4.1. MPEG-7 Common Audio and Visual Requirements This section addresses the requirements on DDL, description schemes and descriptors that are common for both the audio and visual media. The DDL requirements are listed first followed by the requirements on descriptors and description schemes (general requirements and functional requirements) and finally the requirements related to coding. Note that while the MPEG-7 standard as a whole should satisfy all requirements, not all requirements have to be satisfied by each individual descriptor or description scheme.

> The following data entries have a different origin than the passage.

/-- The loader at row 63 of a dense BF16 block, at array tick `n`. -/
def sLoad (n : Nat) : State := onTile s0 fun T => { T with arr := { T.arr with tick := n }, seqr := { T.seqr with load := some { entry := { op := .load 1 (63 * 2 ^ 48) }, rows := 63 } } }
def lastWrite : SpdWrite := { bytes := List.replicate 32 7 }
def lastDrain : DrainRun := { row := 1, pipe2 := [lastWrite], entry := { op := .drain 0 0 } }
def sDrain : State := onTile s0 fun T => { T with seqr := { T.seqr with drain := some lastDrain } }
theorem witness_LoaderAndDrainMove :
    (s0.tile 0).seqr.load = none ∧ (sLoad 10).ticking 0 = true ∧ (LWord.ofNat 1).arrays = 2 ^ 0 ∧ (LWord.ofNat 1).lanes = 1 ∧ (LWord.ofNat 1).diag = false ∧
    (let d := Desc.ofNat (63 * 2 ^ 48)
     d.fmt = 0 ∧ d.nm = 0 ∧ d.transposed = false ∧ d.rowPitch = 0 ∧ d.cols = 64 ∧ d.base % 32 = 0 ∧ d.base + 8192 ≤ 2 ^ 23) ∧
    (let due := 0 + max 63 ((2 * (63 + 1) * 64 + 255) / 256 - 1) + 0
     10 - 1 < due ∧ due ≤ 64 - 1) ∧ ((sLoad 64).tile 0).spd.cb = [] ∧
    (s0.tile 0).seqr.drain = none ∧ (∀ e ∈ (s0.tile 0).seqr.queue, e.isDrain = false) ∧ sDrain.ticking 0 = true ∧
    (sDrain.tile 0).seqr.drain = some lastDrain ∧ lastDrain.pipe1 = [] ∧ (sDrain.tile 0).arr.drainRows lastDrain.entry.dword ≤ lastDrain.row ∧
    lastDrain.entry.dword.scatter = false ∧ lastDrain.entry.dword.clear = false ∧ lastWrite.bytes.length % 32 = 0 := by decide +kernel
theorem witness_LoaderAndDrainMove_sound : (sLoad 64).spdSound 0 0 8192 ∧ sDrain.spdSound 0 lastWrite.off (lastWrite.bytes.length + 32) := by
  constructor <;> exact ⟨fun w _ _ => ⟨rfl, rfl, rfl⟩, rfl⟩

def sSpd : State := onTile s0 fun T => { T with spd := { T.spd with cb := [{ word := 262143, mask := 1 }], checkBack := [5], sweep := [255], sweepRow := 31 } }
def sFill (g : Nat) : State := onTile s0 fun T => { T with spd := { T.spd with fillRow := some g } }
theorem witness_ScratchpadSteps :
    ((sSpd.tile 0).spd.cb.find? fun e => e.word == 262143) = some { word := 262143, mask := 1 } ∧ tget (sSpd.tile 0).spd.upset 262143 = 0 ∧
    sSpd.marked (spdKey 0 (32 * 262143)) = false ∧ (∀ e ∈ (s0.tile 0).spd.cb, e.word ≠ 0) ∧
    (sSpd.tile 0).spd.checkBack.contains 5 = true ∧ (sSpd.tile 0).spd.checkBack.contains 6 = false ∧ (sSpd.tile 0).spd.spares.contains 5 = false ∧
    ((sSpd.tile 0).spd.spares.filter fun w => bankOf w == bankOf 5).length < 15 ∧
    (sSpd.tile 0).spd.sweep ≠ [] ∧ (sFill 8191).ticking 0 = true ∧ ((sFill 8191).tile 0).spd.fillRow = some 8191 ∧ ((sFill 0).tile 0).spd.fillRow = some 0 ∧
    (s0.tile 0).spd.sweep = [] ∧ (s0.tile 0).spd.fillRow = none ∧ changedSheets ((s0.tile 0).reg (0xA00 + 7)) 1 7 ≠ [] ∧
    (let s := onTile s0 fun T => { T with spd := { T.spd with sweep := [255], sweepRow := 31 } }
     (s.tile 0).spd.sweep = [255] ∧ (s.tile 0).spd.cb = [] ∧ (s.tile 0).spd.sweepRow < 32 ∧ ∀ i, i < 32 → tget (s.tile 0).spd.upset (1024 * 255 + 32 * 31 + i) = 0) ∧
    bit ((onTile s0 fun T => T.setReg 0xA08 0).tile 0 |>.reg 0xA08) 1 = false ∧
    (let s := onTile s0 fun T => T.setReg 0xA08 2
     bit ((s.tile 0).reg 0xA08) 1 = true ∧ (s.tile 0).detectOnly = false ∧ (s.tile 0).spdBlocked (bankWord 31 0) = false ∧ s.marked (spdKey 0 (32 * bankWord 31 0)) = false ∧
      tget (s.tile 0).spd.upset (bankWord 31 0) = 0) := by decide +kernel

def sServes : State := { s0 with start := { s0.start with phase := 0 } }
theorem witness_RegisterAccesses :
    let w : RegBy := .core u0
    (regPair w 0x00E = true ∧ regPair w 0x00F = false ∧ 0x00F = 0x00E + pairStep w ∧ regAccess w 0x00E 4 = true ∧ regAccess w 0x00F 4 = true ∧ s0.regPairRw w 0x00E = false) ∧
    ((s0.modCore u0 fun c => { c with shadow := [(0x00E, some 7)] }).shadowOf w 0x00E = some 7) ∧
    (regPair w 0x006 = true ∧ regPair w 0x007 = false ∧ (s0.modCore u0 fun c => { c with supervisor := true }).regPairRw w 0x006 = true) ∧
    State.reset.nodeAnswers 0 = false ∧ sServes.nodeAnswers 0 = true ∧ regPair (.fold 0) 0x801 = false ∧ regHi (.fold 0) 0x801 = false ∧
    State.reset.net.regData = [] := by decide +kernel

def sSuper : State := onCore s0 fun c => { c with supervisor := true }
def sPoison : State := onCore s0 fun c => { c with gp := [1, 2] }
/-- Each state of the first list may issue one word at level 2.2, the others as they say. -/
theorem witness_atIssue :
    issues s0 u0 2 0x202 = true ∧ issues (s1 5 7) u0 1 0x202 = true ∧ issues sSuper u0 1 0x202 = true ∧ issues sPoison u0 1 0x202 = true ∧
    issues (onCore s0 fun c => { c with evec := 0 }) u0 1 0x200 = true := by decide +kernel
theorem witness_IntegerInstructions :
    s0.atIssue u0 2 0x200 ∧ s0.atIssue u0 1 0x200 ∧ aluKnown 0x17 = true ∧ aluKnown 0x1A = true ∧ aluKnown 0x1B = false ∧
    bit ((s0.core u0).pr 0) 0 = true ∧ (s0.core u0).supervisor = false ∧ (s0.core u0).evec ≠ 0 :=
  ⟨issues_sound (by decide +kernel), issues_sound (by decide +kernel), by decide +kernel⟩
theorem witness_BranchesAndJumps :
    (sPoison.core u0).gBad 1 = true ∧ (s0.core u0).gBad 1 = false ∧
    (let bt := fun (off : BitVec 13) => ((s0.core u0).pc + off.signExtend 64 * 4).toNat
     inPriv (bt 0x1FC0) = true ∧ inPriv (bt 0x1FBF) = false ∧ inPriv (((s0.core u0).pc + (0x7FC0 : BitVec 47).signExtend 64).toNat) = true ∧
     inPriv (((s0.core u0).pc + (0x1FF00 : BitVec 47).signExtend 64).toNat) = false) ∧
    inPriv ((BitVec.ofNat 64 ((s1 privBase 0).core u0 |>.gr 1) + (3 : BitVec 16).signExtend 64) >>> 2 <<< 2).toNat = true ∧
    inPriv ((BitVec.ofNat 64 ((s1 0 0).core u0 |>.gr 1) + (3 : BitVec 16).signExtend 64) >>> 2 <<< 2).toNat = false := by decide +kernel
theorem witness_ExceptionsAndReturn :
    s0.atIssue u0 1 0x200 ∧ sSuper.atIssue u0 1 0x200 ∧ (s0.core u0).supervisor = false ∧ (s0.core u0).evec ≠ 0 ∧ (sSuper.core u0).supervisor = true ∧ aluKnown 0x1B = false :=
  ⟨issues_sound (by decide +kernel), issues_sound (by decide +kernel), by decide +kernel⟩
theorem witness_VectorWritesAndIntegerResults :
    (let l := [(0, 2 ^ 64, true), (7, 5, false)]
     64 * 8 ≤ 512 ∧ (∀ e ∈ l, e.1 < 8) ∧ (l.map (·.1)).Nodup) ∧ (2 ^ 64 - 1 < 2 ^ 64 ∧ (63 : Nat) < 64) := by decide
theorem witness_ElementwiseInstructionsComplete : s0.atIssue u0 1 0x202 ∧ (3 : Nat) < 4 ∧ (0x11 : Nat) ≤ 0x11 ∧ (6 : Nat) < 7 := ⟨issues_sound (by decide +kernel), by decide⟩
theorem witness_OtherVectorInstructionsComplete :
    s0.atIssue u0 1 0x202 ∧ vcmpKnown 8 = true ∧ vcvtKnown 0 = true ∧ vredKnown 0 = true ∧ vredKnown 8 = true ∧
    (∀ i ∈ (s0.core u0).enabled 0 (etLanes 3), (s0.core u0).elBad 1 (etWidth 3) i = false) ∧ bit ((s0.core u0).pr 0) ((s0.core u0).gr 1 % etLanes 3) = true ∧
    bit ((s0.core u0).pr 1) ((s0.core u0).gr 1 % etLanes 3) = false := ⟨issues_sound (by decide +kernel), by decide +kernel⟩
theorem witness_PredicateInstructions :
    s0.atIssue u0 1 0x200 ∧ sPoison.atIssue u0 1 0x200 ∧ (s0.core u0).gBad 31 = false ∧ (sPoison.core u0).gBad 1 = true ∧
    (sPoison.core u0).supervisor = false ∧ (sPoison.core u0).evec ≠ 0 ∧ ((s1 64 63).core u0).gr 1 = 64 ∧ ((s1 64 63).core u0).gr 2 = 63 :=
  ⟨issues_sound (by decide +kernel), issues_sound (by decide +kernel), by decide +kernel⟩
theorem witness_PredicatedOffInstructionsAreSkipped :
    s0.atIssue u0 1 0x202 ∧ bit ((s0.core u0).pr 1) 0 = false ∧ aluKnown 0x17 = true ∧ fpuKnown 0x0B = true ∧ fpuKnown 4 = true :=
  ⟨issues_sound (by decide +kernel), by decide +kernel⟩
theorem witness_ScalarFloatingPoint :
    s0.atIssue u0 1 0x200 ∧ bit ((s0.core u0).pr 0) 0 = true ∧ fpuKnown (0x90 % 128) = true ∧ fpuKnown (4 % 128) = true ∧
    (let e := fun (a : BitVec 32) => (a.toNat / 2 ^ 23) % 2 ^ 8
     (e 0x7F800001 = 255 ∧ (0x7F800001 : BitVec 32).toNat % 2 ^ 23 ≠ 0) ∧ (e 0x7F800000 = 255 ∧ (0x7F800000 : BitVec 32).toNat % 2 ^ 23 = 0) ∧ e 0x007FFFFF = 0) :=
  ⟨issues_sound (by decide +kernel), by decide +kernel⟩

4.1.1. MPEG-7 DDL Requirements

Compositional capabilities: The DDL shall supply the ability to compose a DS from multiple DSs
Platform independence: The DDL shall be platform and application independent. This is required to make the representation of content as reusable as possible even on grounds of changing technology.
Grammar: The DDL shall follow a grammar which is unambiguous, and allows easy parsing (interpretation) by computers.
Primitive data types: provide a set of primitive data types, e.g. text, integer, real, date, time/time index, version, etc.
Composite datatypes: The DDL must be able to succinctly describe composite datatypes that may arise from the processing of digital signals (e.g., histograms, graphs, rgb-values).
Multiple media types: The DDL must provide a mechanism to relate Ds to data of multiple media types of inherent structure, particularly audio, video, audio-visual presentations, the interface to textual description, and any combinations of these.
Partial instantiation: The DDL shall provide the capability to allow a DS to be partially instantiated by descriptors.
Mandatory instantiation: The DDL shall provide the capability to allow the mandatory instantiation of descriptors in a DS.
Unique identification: The DDL shall provide mechanisms to uniquely identify DSs and Ds so that they can be referred to unambiguously.
Distinct name spaces: The DDL shall provide support for distinct name-spaces. Note: Different domains use the same descriptor for different features or different purposes.
Transformational capabilities: The DDL shall allow the reuse, extension and inheritance of existing Ds and DSs.
Relationships within a DS and between DSs: The DDL provides the capability to express the following relationships between DSs and among elements of a DS and express the semantics of these relations

Relationship between description and data: The DDL shall supply a rich model for links and/or references between one or several descriptions and the described data.
Intellectual Property Management: The DDL shall provide a mechanism for the expression of Intellectual Property Management and Protection (IPMP) for description schemes and descriptors.
Real time support: The DDL shall desirably provide features to support real time applications (database output like electronic program guides)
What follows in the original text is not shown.